- **TASK DIRECTIONS**:
Run through the records and, wherever a line holds the word "execSafePoint", return that line.

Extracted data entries
=-=-=-=-=

/-- The sequence number in the command register. -/
theorem mbStart_seq (h : s.mbStart fn code seq.toNat = some s1) (hc : code < 256) :
    (s1.tenant fn).cmd.toNat / 256 % 256 = seq.toNat := by
  have hseq : seq.toNat < 256 := seq.isLt
  rw [mbStart_cmd h, BitVec.toNat_ofNat]
  omega

/-! ## Staging and activating -/

section
variable {t : Tenant} (hc : controllerOk (t.pay 0 4) = true)
include hc

theorem stageFirmware_body (h0 : t.pay 0x10 8 ≠ 0) (hin : inBlocks t.ranges (t.pay 8 8) (t.pay 0x10 8) = true)
    (hw : s.rangeWaits (t.pay 8 8) (t.pay 0x10 8) = false) : cmdStageFirmware.body s t =
      match (if s.readable (t.pay 8 8) (t.pay 0x10 8) then Config.firmware (t.pay 0 4) (s.mem.loc.bytes (t.pay 8 8) (t.pay 0x10 8))
        else none) with
      | none => .error 4
      | some v => .ok ({ s with dev := s.dev.modFirmware (t.pay 0 4) (fun x => { x with staged := some v }) }, some []) := by
  have hlegal : (controllerOk (t.pay 0 4) && t.pay 0x10 8 != 0 && inBlocks t.ranges (t.pay 8 8) (t.pay 0x10 8)) = true := by
    rw [hc, hin, bne_iff_ne.mpr h0]
    rfl
  dsimp only [cmdStageFirmware]
  rw [need_bind hlegal]
  refine if_neg ?_
  rw [hw]
  exact Bool.false_ne_true

theorem activateFirmware_body (hs : s.stopped (t.pay 0 4) = false) : (cmdActivateFirmware fn).body s t =
    if s.dev.activation.isSome ∨ (s.dev.firmwareOf (t.pay 0 4)).staged.isNone then .error 5
    else .ok ({ s with dev := { s.dev with
      activation := some ⟨t.pay 0 4, fn, t.cmd.toNat / 256 % 256, none, false, none⟩ } }, none) := by
  dsimp only [cmdActivateFirmware]
  rw [need_bind hc]
  refine if_neg ?_
  rw [hs]
  exact Bool.false_ne_true

end

/-! ## The safe point and CONE -/

section
variable {a : Activation} {d : Nat} {ver : W64} (ha : s.dev.activation = some a)
include ha

theorem safePoint_reached (hd : a.deadline = none) :
    let b : Activation := { a with deadline := some (s.dev.tick + 50000000), block := some (s.handOver a.controller) }
    let s2 : State := { s with dev := { s.dev with activation := some b } }
    exec .safePoint s = .next (if a.controller = 0 then s2.pollMarked else s2) := by
  intro b s2
  rw [exec_safePoint, execSafePoint, ha]
  refine if_neg ?_
  rw [hd]
  exact Bool.false_ne_true

variable (hd : a.deadline = some d)
include hd

/-- CONE in time, by the image that runs. -/
theorem cone_in_time (ht : s.dev.tick ≤ d) : exec (.cone ver) s =
    if a.old then (if ver = (s.dev.firmwareOf a.controller).version then .next (s.endActivation a 6) else .next s)
    else if (s.dev.firmwareOf a.controller).staged = some ver then
      .next (({ s with dev := s.dev.modFirmware a.controller (fun x => { x with version := ver, staged := none }) } :
        State).endActivation a 0)
    else .next s := by
  rw [exec_cone, execCone, ha]
  dsimp only
  rw [hd]
  exact if_neg (Nat.not_lt.mpr ht)

theorem coneDeadline_in_time (ht : s.dev.tick ≤ d) : exec .coneDeadlineExpiry s = .next s := by
  rw [exec_coneDeadlineExpiry, execConeDeadlineExpiry, ha]
  dsimp only
  rw [hd]
  exact if_pos ht

variable (ht : d < s.dev.tick)
include ht

/-- The new image is discarded, and the old one has 50 ms. -/
theorem coneDeadline_new (ho : a.old = false) : exec .coneDeadlineExpiry s = .next { s with dev :=
    { s.dev.modFirmware a.controller (fun x => { x with staged := none }) with
      activation := some { a with old := true, deadline := some (s.dev.tick + 50000000) } } } := by
  rw [exec_coneDeadlineExpiry, execConeDeadlineExpiry, ha]
  dsimp only
  rw [hd]
  refine (if_neg (Nat.not_le.mpr ht)).trans (if_pos ?_)
  rw [ho]
  rfl

theorem coneDeadline_old (ho : a.old = true) :
    let s2 : State := if 0x20 ≤ a.controller then s.endAll waitCut ⟨7, 2⟩ 7 false
      else if a.controller = 0 then s.unmark.pollMarked else s
    exec .coneDeadlineExpiry s = .next (({ s2 with dev := s2.dev.outOfControl a.controller } : State).endActivation a 7) := by
  intro s2
  rw [exec_coneDeadlineExpiry, execConeDeadlineExpiry, ha]
  dsimp only
  rw [hd]
  refine (if_neg (Nat.not_le.mpr ht)).trans (if_neg ?_)
  rw [ho]
  exact Bool.false_ne_true

end

/-! ## Controllers out of service -/

theorem firmwareOf_modFirmware (x : Dev) (c : Nat) (f : Firmware → Firmware) : (x.modFirmware c f).firmwareOf c = f (x.firmwareOf c) := by
  rw [Dev.firmwareOf, Dev.modFirmware, Tab.find_put_self, Option.getD_some]

theorem outOfControl_firmware (x : Dev) (c : Nat) :
    (x.outOfControl c).firmware = (x.modFirmware c (fun y => { y with stopped := true })).firmware := by
  unfold Dev.outOfControl
  dsimp only
  split
  · rfl
  · split
    · rfl
    · split <;> rfl

theorem outOfControl_stopped (x : Dev) (c : Nat) : ((x.outOfControl c).firmwareOf c).stopped = true := by
  rw [Dev.firmwareOf, outOfControl_firmware]
  exact congrArg Firmware.stopped (firmwareOf_modFirmware x c _)

/-- No gang is being stopped once KILN is down, or has forgotten its marks. -/
theorem preempting_down {g : Nat} (h : s.kilnUp = false) : s.preempting g = false := by
  rw [State.preempting, h, Bool.false_and]

theorem preempting_unmark (g : Nat) : s.unmark.preempting g = false := by
  have hmark (k : Nat) : ((s.unmark.gang k).map (·.marked)).getD false = false := by
    rw [State.gang, State.unmark]
    dsimp only
    rw [Tab.find_map]
    cases Tab.find s.kiln.gangs k <;> rfl
  rw [State.preempting]
  cases s.unmark.group g with
  | none => exact Bool.and_false _
  | some x =>
    rw [Option.bind_some, hmark]
    exact Bool.and_false _

end

/-- Settles O50: each step of a replacement, by what the activation in progress says. -/
theorem firmwareReplaced : Obligations.FirmwareReplaced := by
  unfold Obligations.FirmwareReplaced
  intro s s1 fn d seq ver a t c
  refine ⟨fun hr hc h0 hin hw => ⟨fun hread => ?_, fun hread => ?_⟩, fun hr hc hs => ⟨fun ha hst => ?_, fun h => ?_⟩,
    fun ha => ⟨?_, ?_, ?_⟩, fun ha hd => safePoint_reached ha hd, fun ha hd => ⟨fun ht ho hst => ?_, fun ht ho hv => ?_,
      coneDeadline_in_time ha hd, fun ht ho => ⟨_, coneDeadline_new ha hd ht ho, rfl, ?_, ?_⟩, fun ht ho => coneDeadline_old ha hd ht ho⟩,
    fun g => ⟨preempting_down, preempting_unmark g, rfl, rfl⟩, ⟨rfl, rfl, rfl⟩, fun x => ⟨outOfControl_stopped x d, ?_, ?_⟩⟩
  · have hbody := stageFirmware_body hc h0 hin hw
    rw [if_pos hread] at hbody
    rw [exec_stageFirmware, execStageFirmware]
    cases hf : Config.firmware c (s1.mem.loc.bytes (t.pay 8 8) (t.pay 0x10 8)) with
    | none =>
      rw [hf] at hbody
      rw [command_refuses cmdStageFirmware hr hbody]
    | some ver =>
      rw [hf] at hbody
      rw [command_runs cmdStageFirmware hr hbody]
      rfl
  · have hbody := stageFirmware_body hc h0 hin hw
    rw [hread] at hbody
    rw [exec_stageFirmware, execStageFirmware, command_refuses cmdStageFirmware hr hbody]
  · have hgo : ¬(s1.dev.activation.isSome = true ∨ (s1.dev.firmwareOf c).staged.isNone = true) := by
      rw [ha, Option.isNone_iff_eq_none]
      exact not_or.mpr ⟨Bool.false_ne_true, hst⟩
    rw [exec_activateFirmware, execActivateFirmware,
      command_runs (cmdActivateFirmware fn) hr ((activateFirmware_body hc hs).trans (if_neg hgo)), mbStart_seq hr.start (by decide)]
    rfl
  · have hstop : s1.dev.activation.isSome = true ∨ (s1.dev.firmwareOf c).staged.isNone = true :=
      h.imp Option.isSome_iff_ne_none.mpr Option.isNone_iff_eq_none.mpr
    rw [exec_activateFirmware, execActivateFirmware,
      command_refuses (cmdActivateFirmware fn) hr ((activateFirmware_body hc hs).trans (if_pos hstop))]
  · rw [exec_safePoint, execSafePoint, ha]
  · rw [exec_cone, execCone, ha]
  · rw [exec_coneDeadlineExpiry, execConeDeadlineExpiry, ha]
  · rw [cone_in_time ha hd ht, ho, if_neg Bool.false_ne_true, if_pos hst]
  · rw [cone_in_time ha hd ht, if_pos ho, if_pos hv.symm]
  · exact congrArg Firmware.staged (firmwareOf_modFirmware s.dev a.controller (fun x => { x with staged := none }))
  · exact (congrArg Firmware.version (firmwareOf_modFirmware s.dev a.controller (fun x => { x with staged := none }))).trans rfl
  · rintro rfl
    rfl
  · rintro rfl
    rfl

end Sys2Proof.Machine

/-! PROOFS. Reading an object does not see the copies that wait for a port, nor the next unique number: a read after they have
changed is the read before, with the same change after it. -/

namespace Sys2Proof.Machine
set_option Elab.async false

/-! ## Tables -/

theorem Tab.put_comm {α : Type} {j k : Nat} (h : j ≠ k) (a b : α) : ∀ t : Tab α,
    Tab.put (Tab.put t j a) k b = Tab.put (Tab.put t k b) j a
  | [] => by
    rcases Nat.lt_or_gt_of_ne h with hlt | hlt
    · simp [Tab.put, hlt, Nat.lt_asymm hlt, Ne.symm h]
    · simp [Tab.put, hlt, Nat.lt_asymm hlt, h]
  | (i, v) :: r => by
    have ih := Tab.put_comm h a b r
    simp only [Tab.put]
    split <;> split <;> grind [Tab.put]

theorem Tab.map_put {α : Type} (g : α → α) (k : Nat) (v : α) : ∀ t : Tab α,
    (Tab.put t k v).map (fun c => (c.1, g c.2)) = Tab.put (t.map (fun c => (c.1, g c.2))) k (g v)
  | [] => rfl
  | (i, w) :: r => by
    have ih := Tab.map_put g k v r
    simp only [Tab.put, List.map_cons]
    split
    · rfl
    · split
      · rfl
      · rw [List.map_cons, ih]

/-- What a change commutes with one by one, it commutes with all along a list. -/
theorem foldl_commutes {α σ : Type} (F : σ → σ) {f : σ → α → σ} (h : ∀ s x, f (F s) x = F (f s x)) {l : List α} {s t : σ}
    (ht : t = F s) : l.foldl f t = F (l.foldl f s) := by
  subst ht
  induction l generalizing s with
  | nil => rfl
  | cons x r ih => rw [List.foldl_cons, h, ih, List.foldl_cons]

/-! ## The change -/

/-- A state with other copies waiting for the port of a core, and another next unique number. -/
def State.withPend (k n : Nat) (ps : List Copy) (s : State) : State :=
  { s.modCore k (fun c => { c with pend := ps }) with kiln := { s.kiln with nextUid := n } }

section
variable {k n : Nat} {ps : List Copy} {s : State}

theorem core_withPend (j : Nat) : (s.withPend k n ps).core j = if j = k then { s.core k with pend := ps } else s.core j := by
  by_cases h : j = k
  · subst h
    rw [if_pos rfl]
    exact State.core_setCore _ _ _
  · rw [if_neg h]
    exact congrArg (fun o => o.getD Core.reset) (Tab.find_put_ne _ _ _ _ h)

theorem core_withPend_l1 (j : Nat) : ((s.withPend k n ps).core j).l1 = (s.core j).l1 := by
  rw [core_withPend]
  split
  · next h => rw [h]
  · rfl

/-- A change of a core that leaves its waiting copies. -/
theorem withPend_modCore {j : Nat} {f : Core → Core} (hf : ∀ c, f { c with pend := ps } = { f c with pend := ps }) :
    (s.withPend k n ps).modCore j f = (s.modCore j f).withPend k n ps := by
  have hcores : Tab.put (Tab.put s.cores k { s.core k with pend := ps }) j (f ((s.withPend k n ps).core j)) =
      Tab.put (Tab.put s.cores j (f (s.core j))) k { (s.modCore j f).core k with pend := ps } := by
    rw [core_withPend]
    by_cases h : j = k
    · subst h
      rw [if_pos rfl, State.modCore, State.core_setCore, Tab.put_put, Tab.put_put, hf]
    · have hk : (s.modCore j f).core k = s.core k :=
        congrArg (fun o => o.getD Core.reset) (Tab.find_put_ne _ _ _ _ (Ne.symm h))
      rw [if_neg h, hk, Tab.put_comm (Ne.symm h)]
  exact congrArg (fun cs => { s with cores := cs, kiln := { s.kiln with nextUid := n } }) hcores

end

/-! ## The memory system -/

section
variable {k n : Nat} {ps : List Copy} (s : State)

theorem withPend_noteWait (p : Place) : (s.withPend k n ps).noteWait p = (s.noteWait p).withPend k n ps :=
  (apply_ite (State.withPend k n ps) (s.waitsAt p = true) s.hold s).symm

theorem withPend_noteRead (p : Place) : (s.withPend k n ps).noteRead p = (s.noteRead p).withPend k n ps := by
  unfold State.noteRead
  rw [withPend_noteWait]
  exact (apply_ite (State.withPend k n ps) _ s (s.noteWait p)).symm

theorem withPend_modCluster (c : Nat) (f : Cluster → Cluster) :
    (s.withPend k n ps).modCluster c f = (s.modCluster c f).withPend k n ps := rfl

theorem withPend_goViral (c : Nat) : (s.withPend k n ps).goViral c = (s.goViral c).withPend k n ps := by
  unfold State.goViral
  rw [apply_ite (State.withPend k n ps)]
  rfl

theorem withPend_noteLost (cl : Option Nat) (t a : Nat) :
    (s.withPend k n ps).noteLost cl t a = (s.noteLost cl t a).withPend k n ps := by
  unfold State.noteLost
  exact foldl_commutes (State.withPend k n ps) (fun s c => withPend_goViral s c) rfl

theorem withPend_forget (p : Place) : (s.withPend k n ps).forget p = (s.forget p).withPend k n ps := by
  let g (c : Core) : Core := { c with l1 := c.l1.filter (fun x => x.place != p) }
  have hcores : (Tab.put s.cores k { s.core k with pend := ps }).map (fun c => (c.1, g c.2)) =
      Tab.put (s.cores.map (fun c => (c.1, g c.2))) k { (s.forget p).core k with pend := ps } := by
    rw [Tab.map_put]
    congr 1
    have hk : (s.forget p).core k = g (s.core k) := by
      rw [State.core, State.forget]
      dsimp only
      rw [Tab.find_map (fun c => g c.2), State.core]
      cases Tab.find s.cores k <;> rfl
    rw [hk]
  exact congrArg (fun cs => { s.forget p with cores := cs, kiln := { s.kiln with nextUid := n } }) hcores

theorem withPend_homeBack (cl : Option Nat) (x : PSector) :
    (s.withPend k n ps).homeBack cl x = (s.homeBack cl x).withPend k n ps := by
  unfold State.homeBack
  split
  · simp only [apply_ite (State.withPend k n ps), withPend_forget, withPend_noteWait, withPend_noteLost]
    rfl
  · rfl

theorem withPend_mapCopies (f : Option Nat → PSector → Option PSector) :
    (s.withPend k n ps).mapCopies f = (s.mapCopies f).withPend k n ps := rfl

theorem withPend_bisnp (keep : Option Nat → Place → Bool) (p : Place) :
    (s.withPend k n ps).bisnp keep p = (s.bisnp keep p).withPend k n ps := by
  unfold State.bisnp
  dsimp only
  rw [apply_ite (State.withPend k n ps), withPend_mapCopies,
    foldl_commutes (State.withPend k n ps) (f := fun s x => s.homeBack none x) (fun s x => withPend_homeBack s none x) rfl]
  rfl

theorem withPend_cohHome (cl : Option Nat) (p : Place) : (s.withPend k n ps).cohHome cl p = (s.cohHome cl p).withPend k n ps :=
  withPend_bisnp s _ p

theorem withPend_mscFlush (cl : Option Nat) (p : Place) : (s.withPend k n ps).mscFlush cl p = (s.mscFlush cl p).withPend k n ps := by
  have hfind : (s.withPend k n ps).mscFind p = s.mscFind p := rfl
  unfold State.mscFlush
  rw [hfind]
  split
  · rfl
  · next x _ =>
    rw [← withPend_homeBack, apply_ite (State.withPend k n ps), ← withPend_cohHome]
    rfl

theorem withPend_mscRoom (l : Place) : (s.withPend k n ps).mscRoom l = (s.mscRoom l).withPend k n ps := by
  unfold State.mscRoom
  dsimp only
  rw [show (s.withPend k n ps).sched = s.sched from rfl, show (s.withPend k n ps).mem = s.mem from rfl]
  split
  · rfl
  · rfl
  · exact foldl_commutes (State.withPend k n ps) (fun s p => withPend_mscFlush s none p) rfl

theorem withPend_mscPut (x : PSector) : (s.withPend k n ps).mscPut x = (s.mscPut x).withPend k n ps := by
  unfold State.mscPut
  rw [withPend_mscRoom]
  rfl

theorem withPend_mscHold (p : Place) : (s.withPend k n ps).mscHold p = (s.mscHold p).withPend k n ps := by
  unfold State.mscHold
  refine foldl_commutes (State.withPend k n ps) (fun t l => ?_) rfl
  dsimp only
  rw [withPend_mscRoom, apply_ite (State.withPend k n ps)]
  rfl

=-=-=-=-=

- **SOLUTION TO THE PROBLEM**:
  rw [exec_safePoint, execSafePoint, ha]
  · rw [exec_safePoint, execSafePoint, ha]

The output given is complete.